**Task details**
Find the line in the entries below that contains "theorem State.rotAdvance_only (s". Repeat it exactly, and every line after it through the line that contains "unfold State.rotAdvance".

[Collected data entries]
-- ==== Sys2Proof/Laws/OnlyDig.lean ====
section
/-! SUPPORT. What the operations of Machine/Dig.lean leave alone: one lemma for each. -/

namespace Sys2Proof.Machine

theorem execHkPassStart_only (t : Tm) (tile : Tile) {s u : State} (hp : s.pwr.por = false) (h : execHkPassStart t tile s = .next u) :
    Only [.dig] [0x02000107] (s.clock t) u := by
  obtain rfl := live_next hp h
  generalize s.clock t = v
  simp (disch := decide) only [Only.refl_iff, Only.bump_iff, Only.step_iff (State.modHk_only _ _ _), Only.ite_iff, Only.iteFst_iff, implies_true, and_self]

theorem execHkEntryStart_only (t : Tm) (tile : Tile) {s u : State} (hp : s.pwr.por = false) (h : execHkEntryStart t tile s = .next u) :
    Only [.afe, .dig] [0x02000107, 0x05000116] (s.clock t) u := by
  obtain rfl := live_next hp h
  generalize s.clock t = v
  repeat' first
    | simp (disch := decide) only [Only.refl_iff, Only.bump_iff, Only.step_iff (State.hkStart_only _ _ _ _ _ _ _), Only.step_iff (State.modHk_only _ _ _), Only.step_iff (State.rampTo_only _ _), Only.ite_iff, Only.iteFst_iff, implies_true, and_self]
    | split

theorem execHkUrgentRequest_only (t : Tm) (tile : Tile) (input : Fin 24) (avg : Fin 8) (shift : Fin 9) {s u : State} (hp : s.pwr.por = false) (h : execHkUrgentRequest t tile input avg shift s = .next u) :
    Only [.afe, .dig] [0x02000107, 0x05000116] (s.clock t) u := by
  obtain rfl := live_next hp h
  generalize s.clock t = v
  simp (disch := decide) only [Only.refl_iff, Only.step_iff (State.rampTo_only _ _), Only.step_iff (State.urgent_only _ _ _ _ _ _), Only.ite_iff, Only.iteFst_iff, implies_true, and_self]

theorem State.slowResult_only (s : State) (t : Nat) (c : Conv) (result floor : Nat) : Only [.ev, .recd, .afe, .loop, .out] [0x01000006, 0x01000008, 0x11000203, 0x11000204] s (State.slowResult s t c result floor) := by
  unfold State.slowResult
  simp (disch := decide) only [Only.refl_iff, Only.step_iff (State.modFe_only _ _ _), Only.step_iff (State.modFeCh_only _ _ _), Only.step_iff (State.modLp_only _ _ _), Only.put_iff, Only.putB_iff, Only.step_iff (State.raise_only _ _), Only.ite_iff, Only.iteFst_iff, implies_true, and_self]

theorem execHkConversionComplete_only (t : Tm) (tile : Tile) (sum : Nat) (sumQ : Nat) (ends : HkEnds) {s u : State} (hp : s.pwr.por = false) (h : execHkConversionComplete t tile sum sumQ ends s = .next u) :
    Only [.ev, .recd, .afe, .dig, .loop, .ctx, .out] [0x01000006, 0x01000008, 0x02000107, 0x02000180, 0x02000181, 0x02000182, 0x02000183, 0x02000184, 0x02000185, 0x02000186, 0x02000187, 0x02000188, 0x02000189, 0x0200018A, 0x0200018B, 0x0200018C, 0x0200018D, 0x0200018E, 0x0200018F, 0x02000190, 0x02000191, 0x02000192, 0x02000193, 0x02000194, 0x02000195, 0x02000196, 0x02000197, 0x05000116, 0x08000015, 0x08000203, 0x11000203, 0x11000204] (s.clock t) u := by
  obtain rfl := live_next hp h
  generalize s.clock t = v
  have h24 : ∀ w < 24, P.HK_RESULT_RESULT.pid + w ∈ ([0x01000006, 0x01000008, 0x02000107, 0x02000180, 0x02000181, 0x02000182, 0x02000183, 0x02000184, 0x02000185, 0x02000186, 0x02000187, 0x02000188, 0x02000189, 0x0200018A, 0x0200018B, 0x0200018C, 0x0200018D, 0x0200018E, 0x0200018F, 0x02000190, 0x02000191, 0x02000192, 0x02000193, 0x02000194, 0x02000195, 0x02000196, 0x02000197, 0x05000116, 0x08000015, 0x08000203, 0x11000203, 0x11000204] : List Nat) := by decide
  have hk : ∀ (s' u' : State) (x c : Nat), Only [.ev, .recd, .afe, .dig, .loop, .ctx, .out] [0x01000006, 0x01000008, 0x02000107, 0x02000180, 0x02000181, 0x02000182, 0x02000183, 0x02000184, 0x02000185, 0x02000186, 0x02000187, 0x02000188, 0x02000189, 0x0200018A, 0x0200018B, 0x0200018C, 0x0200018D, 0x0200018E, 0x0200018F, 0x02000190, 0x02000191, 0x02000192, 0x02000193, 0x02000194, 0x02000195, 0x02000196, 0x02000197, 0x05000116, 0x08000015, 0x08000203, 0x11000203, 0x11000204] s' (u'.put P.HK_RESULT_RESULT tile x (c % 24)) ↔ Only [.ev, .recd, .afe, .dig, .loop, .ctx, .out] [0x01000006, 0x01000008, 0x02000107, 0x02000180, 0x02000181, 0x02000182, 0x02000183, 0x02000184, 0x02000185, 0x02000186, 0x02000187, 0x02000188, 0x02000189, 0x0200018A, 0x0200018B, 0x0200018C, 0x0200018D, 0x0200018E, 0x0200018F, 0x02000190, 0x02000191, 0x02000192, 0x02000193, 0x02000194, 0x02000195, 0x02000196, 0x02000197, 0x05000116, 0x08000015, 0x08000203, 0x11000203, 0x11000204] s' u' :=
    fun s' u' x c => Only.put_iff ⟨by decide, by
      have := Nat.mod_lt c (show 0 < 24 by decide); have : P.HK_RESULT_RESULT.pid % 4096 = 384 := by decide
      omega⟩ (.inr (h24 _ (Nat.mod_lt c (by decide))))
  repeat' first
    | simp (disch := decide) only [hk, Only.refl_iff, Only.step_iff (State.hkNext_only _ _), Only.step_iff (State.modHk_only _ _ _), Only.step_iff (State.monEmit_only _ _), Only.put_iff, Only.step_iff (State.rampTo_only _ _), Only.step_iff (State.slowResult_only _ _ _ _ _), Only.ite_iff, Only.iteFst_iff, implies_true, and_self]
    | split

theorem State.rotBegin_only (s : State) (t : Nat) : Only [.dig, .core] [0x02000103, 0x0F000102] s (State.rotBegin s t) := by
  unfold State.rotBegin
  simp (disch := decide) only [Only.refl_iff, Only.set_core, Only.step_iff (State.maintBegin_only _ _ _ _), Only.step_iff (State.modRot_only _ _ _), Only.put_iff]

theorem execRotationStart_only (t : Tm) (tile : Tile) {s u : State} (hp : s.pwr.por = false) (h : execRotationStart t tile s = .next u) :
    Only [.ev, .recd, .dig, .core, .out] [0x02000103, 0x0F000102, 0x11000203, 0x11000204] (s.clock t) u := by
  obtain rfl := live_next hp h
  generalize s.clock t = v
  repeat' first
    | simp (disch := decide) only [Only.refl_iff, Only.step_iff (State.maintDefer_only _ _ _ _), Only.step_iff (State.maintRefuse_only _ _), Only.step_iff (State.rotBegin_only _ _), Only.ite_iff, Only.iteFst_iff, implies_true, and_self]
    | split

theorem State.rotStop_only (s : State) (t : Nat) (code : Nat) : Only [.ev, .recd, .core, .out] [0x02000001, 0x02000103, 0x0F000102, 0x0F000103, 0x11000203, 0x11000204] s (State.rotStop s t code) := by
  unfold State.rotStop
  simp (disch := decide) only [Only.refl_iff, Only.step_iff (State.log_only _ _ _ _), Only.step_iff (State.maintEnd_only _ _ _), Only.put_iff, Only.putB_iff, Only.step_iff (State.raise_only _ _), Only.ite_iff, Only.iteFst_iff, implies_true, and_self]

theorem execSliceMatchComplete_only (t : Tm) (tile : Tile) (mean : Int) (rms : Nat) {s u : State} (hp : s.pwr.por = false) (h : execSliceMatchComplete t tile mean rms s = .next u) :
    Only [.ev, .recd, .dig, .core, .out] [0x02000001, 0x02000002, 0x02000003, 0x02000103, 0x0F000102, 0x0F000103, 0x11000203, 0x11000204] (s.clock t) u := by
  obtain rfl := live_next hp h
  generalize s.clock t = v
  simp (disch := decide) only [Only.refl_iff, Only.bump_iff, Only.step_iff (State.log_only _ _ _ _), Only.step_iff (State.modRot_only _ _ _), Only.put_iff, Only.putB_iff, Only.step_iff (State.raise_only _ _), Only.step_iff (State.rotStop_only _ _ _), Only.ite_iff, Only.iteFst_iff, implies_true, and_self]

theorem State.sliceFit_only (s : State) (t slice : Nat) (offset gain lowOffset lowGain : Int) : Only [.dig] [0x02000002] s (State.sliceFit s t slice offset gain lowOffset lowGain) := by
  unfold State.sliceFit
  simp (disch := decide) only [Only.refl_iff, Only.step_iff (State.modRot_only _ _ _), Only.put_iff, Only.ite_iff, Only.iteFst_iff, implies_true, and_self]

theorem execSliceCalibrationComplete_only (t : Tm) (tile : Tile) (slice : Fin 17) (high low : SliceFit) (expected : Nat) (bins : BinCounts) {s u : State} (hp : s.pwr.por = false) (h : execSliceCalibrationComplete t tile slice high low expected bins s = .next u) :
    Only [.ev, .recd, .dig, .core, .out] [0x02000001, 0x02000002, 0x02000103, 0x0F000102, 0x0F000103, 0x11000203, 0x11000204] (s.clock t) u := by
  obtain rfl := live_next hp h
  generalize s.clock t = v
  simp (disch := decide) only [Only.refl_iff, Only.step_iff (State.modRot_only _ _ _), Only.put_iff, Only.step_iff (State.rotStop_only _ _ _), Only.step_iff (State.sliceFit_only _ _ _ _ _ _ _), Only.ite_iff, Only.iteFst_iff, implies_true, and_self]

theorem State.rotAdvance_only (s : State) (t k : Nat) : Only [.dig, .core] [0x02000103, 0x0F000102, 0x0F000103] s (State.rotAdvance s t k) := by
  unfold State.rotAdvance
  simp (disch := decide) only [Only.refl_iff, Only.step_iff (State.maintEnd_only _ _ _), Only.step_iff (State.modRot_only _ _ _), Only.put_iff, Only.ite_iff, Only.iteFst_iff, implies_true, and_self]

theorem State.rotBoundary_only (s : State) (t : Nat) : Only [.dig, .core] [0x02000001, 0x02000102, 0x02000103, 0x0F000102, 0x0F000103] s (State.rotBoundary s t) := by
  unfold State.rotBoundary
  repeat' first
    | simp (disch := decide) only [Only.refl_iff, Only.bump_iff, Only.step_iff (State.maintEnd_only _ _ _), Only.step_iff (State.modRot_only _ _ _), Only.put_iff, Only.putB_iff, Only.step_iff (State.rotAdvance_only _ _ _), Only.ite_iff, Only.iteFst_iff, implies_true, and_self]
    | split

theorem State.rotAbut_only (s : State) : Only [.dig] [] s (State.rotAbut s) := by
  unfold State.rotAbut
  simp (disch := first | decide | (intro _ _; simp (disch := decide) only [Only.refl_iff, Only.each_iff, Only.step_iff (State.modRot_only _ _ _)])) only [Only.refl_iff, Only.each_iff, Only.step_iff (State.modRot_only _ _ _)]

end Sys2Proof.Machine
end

**Response**
theorem State.rotAdvance_only (s : State) (t k : Nat) : Only [.dig, .core] [0x02000103, 0x0F000102, 0x0F000103] s (State.rotAdvance s t k) := by
  unfold State.rotAdvance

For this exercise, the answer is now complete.